Al margen de lo que suceda con las conversaciones en La Habana, Colombia tiene que superar definitivamente un conflicto que no solo es anacrónico, sino, también, atroz.
Anacrónico, por cuanto el único país de la región, y uno de los pocos del mundo de similar grado de desarrollo económico, que no ha logrado superar la acción de grupos armados ilegales. Para las Farc y sus simpatizantes esta excepcionalidad obedece a las pavorosas condiciones de pobreza e inequidad social que nos serían características.
Esta teoría es falsa. Para demostrarlo basta revisar, por ejemplo, las cifras de la Cepal, un organismo de Naciones Unidas cuya autoridad técnica es incuestionable, para advertir que durante un largo periodo los indicadores sociales de América Latina, incluido, en destacada posición, el nuestro, muestran avances notables. Por ejemplo, mientras la pobreza extrema afectaba en 1991 al 26,1 por ciento de la población, al cierre del 2013 se había reducido al 9,1 por ciento Esto significa que cinco millones de nuestros compatriotas han superado esa lamentable situación.

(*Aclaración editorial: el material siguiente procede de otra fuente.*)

-- ==== Sys2Proof/Machine/Agents.lean ====
section
/-! DEFINITION. What the next step of the machine is: the head of the schedule names an agent (spec/00_scope.md R12,
spec/20_memory.md R73), and the agent's state names the instruction it performs. This is the block's "fetch": it has no
program counter and fetches no instructions (spec/10_state.md R22). -/

namespace Sys2Proof.Machine

/-- What a step is: an instruction to run in a state, or a step that is finished already. -/
inductive Fetched where
  | run (i : Instr) (s : State)
  | done (s : State)
deriving DecidableEq, Repr

/-- A host write (spec/20_memory.md R62, R63; spec/10_state.md R26): a write to `CMD` stores the word and runs the command
it encodes, or reports ILLEGAL (spec/60_exceptions.md R244). -/
def hostWrite (off : Nat) (w : Word) (s : State) : Fetched :=
  match csrAt off with
  | none => .done s.noteBusErr
  | some r =>
    if r = .cmd then
      match decode w with
      | .ok i => .run i (writeCsr s w .cmd)
      | .error _ => .done ((writeCsr s w .cmd).illegal w)
    else .done (writeCsr s w r)

/-- The DRAINER's next operation (spec/30_encoding.md R95). -/
def drainerOp (s : State) : Instr :=
  match s.capt.dr with
  | .idle => .capIrq
  | .active => .capDrainStep
  | .finish => .capDrainFinish

/-- The CALIBRATOR's next operation (spec/30_encoding.md R95). -/
def calibratorOp (s : State) : Instr :=
  match s.cal.phase with
  | .fit => .calFit
  | .none => .calShot
  | .bias => if s.cal.shotCount.toNat < s.cal.nL.toNat then .calShot else .calPoint
  | .search => if s.cal.shotCount.toNat < s.cal.nL.toNat then .calShot else .calPoint

/-- The LIFECYCLE agent's next operation (spec/44_device.md R219). -/
def lifecycleOp (s : State) : Option Instr :=
  match s.life.phase with
  | .none => none
  | .stopCapture => some .lcStopCapture
  | .stopComp => some .lcStopComp
  | .release => some .lcRelease

/-- ENV_FIFO appends a tuple (spec/20_memory.md R68): the edge "FIFO not empty" sets `IRQ_PEND` while `IRQ_EN = 1`. -/
def Card.appendTuple (t : CardTuple) (c : Card) : Card :=
  { c with fifo := c.fifo ++ [t], irqPend := c.irqPend || (c.fifo.isEmpty && c.irqEn) }

/-- ENV_COMP takes the lock only when it is FREE and `COMP_RUN = 1` (spec/10_state.md R49); else nothing happens. -/
def State.compAcquire (s : State) : State :=
  if s.life.lock = .free ∧ s.life.compRun = true then { s with life := { s.life with lock := .comp } } else s

/-- ENV_COMP frees the lock it holds (spec/10_state.md R49). -/
def State.compRelease (s : State) : State :=
  if s.life.lock = .comp then { s with life := { s.life with lock := .free } } else s

/-- ENV_COMP writes a channel's delay register, only while it holds the lock (spec/10_state.md R49). The write is the
compensator's own: it is no transaction of the block's port (log 17). -/
def State.compWrite (ch : Chan) (w : Word) (s : State) : State :=
  if s.life.lock = .comp then { s with card := s.card.written (.dlyTap ch) w } else s

/-- Reset (spec/70_reset_and_hazards.md R267): the block's state becomes that of R266, in one step and with no downstream
transaction. The card, the record of the port, the bus data and the schedule are outside the block and stay (R268,
log 10). -/
def State.resetBlock (s : State) : State :=
  { State.reset with
    card := s.card, hostRdata := s.hostRdata, port := s.port, drawCtr := s.drawCtr, sched := s.sched }

/-- What an event makes of a state. -/
def eventStep (e : Event) (s : State) : Fetched :=
  match e with
  | .hostRead off => .done (s.hostRead off)
  | .hostWrite off w => hostWrite off w s
  | .drainer => .run (drainerOp s) s
  | .deliverer => .run .capDeliver s
  | .calibrator => .run (calibratorOp s) s
  | .lifecycle =>
    match lifecycleOp s with
    | some i => .run i s
    | none => .done s
  | .envFifo t => .done { s with card := s.card.appendTuple t }
  | .envTick => .run .capTick s
  | .compAcquire => .done s.compAcquire
  | .compRelease => .done s.compRelease
  | .compWrite ch w => .done (s.compWrite ch w)
  | .envInputs ok t => .done { s with card := { s.card with selftestOk := ok, temp := t } }
  | .envTdc w => .done { s with card := { s.card with tdcDraws := s.card.tdcDraws ++ [w] } }
  | .envFifoCsr b => .done { s with card := { s.card with fifoCsrRest := b } }
  | .reset => .done s.resetBlock

/-- The next step: the head of the schedule, taken off it; with an empty schedule no agent steps (log 1). -/
def fetch (s : State) : Fetched :=
  match s.sched with
  | [] => .done s
  | e :: rest => eventStep e { s with sched := rest }

end Sys2Proof.Machine
end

En realidad, el conflicto persiste por factores de otro orden. De un lado, la existencia de un conjunto de fuentes de financiamiento de la actividad subversiva que no se dan (no, al menos, con parecida intensidad) en otras partes: las drogas ilícitas, la extorsión y el secuestro, estas últimas en años recientes sustituidas por el saqueo de los recursos públicos, en especial los provenientes de regalías, y la minería ilegal. Y de otro, por el carácter abrupto de la geografía nacional, que hasta hace poco entrabó la acción de la Fuerza Pública.
Así las cosas, el aura de justicia social de la guerrilla carece de fundamento. Hay que decirlo ahora que sube el volumen de su discurso en contra del ‘establecimiento’, es decir, contra la inmensa mayoría de la sociedad que vive con arreglo a pautas de convivencia pacífica bajo el orden legal.
Lo segundo, el conflicto es, además, atroz, circunstancia que debe ponerse de presente por cuanto sus víctimas son, de ordinario, colombianos pobres que viven en zonas remotas. Para la gran mayoría de nosotros, el conflicto es, apenas, una realidad virtual: se materializa, mientras dura, en el noticiero de cada noche.
Según la Unidad de Víctimas –la dependencia estatal encargada de su protección y reparación integral–, el número de damnificados acumulado entre enero de 1985 y julio de este año asciende a la escalofriante cifra de 7’490.375, lo cual representa el 14 por ciento de la población actual de Colombia.
Por fortuna, la cifra anual de víctimas por desplazamiento viene cayendo desde el 2007, así el problema siga siendo de excepcional gravedad (cien mil por año); su principal causa (55 por ciento) son las amenazas directas de actores armados ilegales; solo el 6,8 por ciento de quienes han padecido desplazamiento quieren regresar a sus zonas de origen, circunstancia que explica que haya poca demanda en los programas de restitución de tierras. Estos datos son relevantes para ajustar la política que el Estado adelanta.
El Acuerdo Marco de La Habana contempla la reparación de las víctimas como uno de los temas que deben negociarse. No creo que las Farc ofrezcan nada diferente a participar en ceremonias conjuntas de expiación, tampoco que aporten recursos para la solución de un problema en el que tienen amplia responsabilidad. Ojalá me equivoque.